Contradictory to prior benchmark claims of safety, all agents display substantial performance degradation and planner-specific weaknesses in the presence of realistic pedestrian behaviors.

Diagnosis of Failure Modes

Ablation studies expose characteristic pathologies in state-of-the-art methods:

  • Overcautious Braking: In idle-only pedestrian settings, high FPBR values reflect systematic misinterpretation of static humans as threats, resulting in unproductive halts. Figure 7

    Figure 7: Visualization of false positive braking over time, exemplifying unnecessarily prolonged halting for a stationary pedestrian.
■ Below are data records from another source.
-- ==== Sys2Proof/Laws/KeepsLns.lean ====
section
/-! SUPPORT. Every definition of Machine/Lns.lean keeps what `Keeps` says. -/
namespace Sys2Proof.Laws
open Sys2Proof.Machine Sys2Proof.Safety

/-- What `laneMsg` keeps. -/
theorem laneMsg_keeps {m : Nat} {a : State} (s : State) (k : Nat) (kind : Nat) (pos : Nat) (marker : Nat) (h : Keeps m a s)
    (hm : Sub 0x20000000 m) : Keeps m a (laneMsg s k kind pos marker) :=
  keeps_lift h hm (by
    have h : Keeps 0x20000000 s s := keeps_refl _ _
    unfold laneMsg
    repeat' first
      | intro _ | with_reducible assumption | with_reducible exact rfl | exact rfl | with_reducible apply emit_keeps | dsimp only)

/-- What `rotateNext` keeps. -/
theorem rotateNext_keeps {m : Nat} {a : State} (s : State) (l : Nat) (h : Keeps m a s)
    (hm : Sub 0x400000 m) : Keeps m a (rotateNext s l) :=
  keeps_lift h hm (by
    have h : Keeps 0x400000 s s := keeps_refl _ _
    unfold rotateNext
    repeat' first
      | intro _ | with_reducible assumption | with_reducible exact rfl | exact rfl | exact Or.inl rfl | with_reducible exact Or.inr rfl
      | exact Or.inr rfl | with_reducible apply rotMod_keeps | with_reducible apply keeps_ite | simp only [↓keepsMk_eq]
      | with_reducible apply keepsMk_intro | dsimp only | split)

/-- What `spareStays` keeps. -/
theorem spareStays_keeps {m : Nat} {a : State} (s : State) (k : Nat) (pos : Nat) (h : Keeps m a s)
    (hm : Sub 0x8802040e200 m) : Keeps m a (spareStays s k pos) :=
  keeps_lift h hm (by
    have h : Keeps 0x8802040e200 s s := keeps_refl _ _
    unfold spareStays
    repeat' first
      | intro _ | with_reducible assumption | with_reducible exact rfl | exact rfl | exact Or.inl rfl | with_reducible exact Or.inr rfl
      | exact Or.inr rfl | with_reducible apply rotMod_keeps | with_reducible apply laneMod_keeps
      | with_reducible apply spareReport_keeps | with_reducible apply bump_keeps | simp only [↓keepsMk_eq]
      | with_reducible apply keepsMk_intro | dsimp only | split)

/-- What `freedFails` keeps. -/
theorem freedFails_keeps {m : Nat} {a : State} (s : State) (k : Nat) (h : Keeps m a s)
    (hm : Sub 0x10ca6267ee200 m) : Keeps m a (freedFails s k) :=
  keeps_lift h hm (by
    have h : Keeps 0x10ca6267ee200 s s := keeps_refl _ _
    unfold freedFails
    repeat' first
      | intro _ | with_reducible assumption | with_reducible exact rfl | exact rfl | exact Or.inl rfl | with_reducible exact Or.inr rfl
      | exact Or.inr rfl | with_reducible apply stepOver_keeps | with_reducible apply spareStays_keeps
      | with_reducible apply laneMod_keeps | simp only [↓keepsMk_eq] | with_reducible apply keepsMk_intro | dsimp only | split)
  • Directional Bias: When exposed to crossings from uncommon side initiations (e.g., left-initiated), planners trained on imbalanced data manifest a right-to-left prediction bias, underpinning late braking and missed threats. Figure 8

    Figure 8: Qualitative illustration of directional prediction bias in planner forecasts, with BEV maps showing systematic errors.

Qualitative and Comparative Benchmarking

HABIT’s realism, diversity, and extensibility are visually and functionally validated through: Figure 9

Figure 9: A montage from the HABIT Benchmark, demonstrating diverse pedestrian behaviors, lighting, and route configurations.

Figure 10

Figure 10

Figure 10

Figure 10: Overview of prevalent simulators, highlighting deficiencies in pedestrian gesture, skeleton control, and behavioral diversity.

Figure 11

Figure 11

Figure 11

Figure 11: Representative rare behaviors captured in HABIT—gestures, non-linear paths, contextual interactions, and reactive adaptation—showcasing capabilities absent from prior simulators.

Limitations and Future Directions

HABIT’s motion retargeting pipeline is fundamentally bounded by kinematic representation constraints (e.g., Euler angle gimbal lock) and the quality/diversity of upstream motion capture or pose estimation. Further improvements in spatial accuracy for video-sourced motions, generative modeling for motion diversity, and data-driven pedestrian spawning are noted as immediate avenues. The domain’s continued progress depends on tightening the sim2real loop, especially through integration of more sophisticated generative and physically grounded pedestrian models.

Conclusion

HABIT constitutes a significant advancement in pedestrian-aware benchmarking for AD research by embedding authentic, heterogeneous human motion and context-rich behavioral transitions in simulation. Quantitative and qualitative results show that state-of-the-art AD planners, while excelling on prior scripted benchmarks, exhibit critical failure modes when evaluated against HABIT’s real-world-inspired complexity, including increased collision rates, missed injury risks, and conservative reaction patterns. The benchmark’s extensible, open design fosters reproducibility and provides a foundation for the next generation of human-centric AV evaluation and embodied AI research.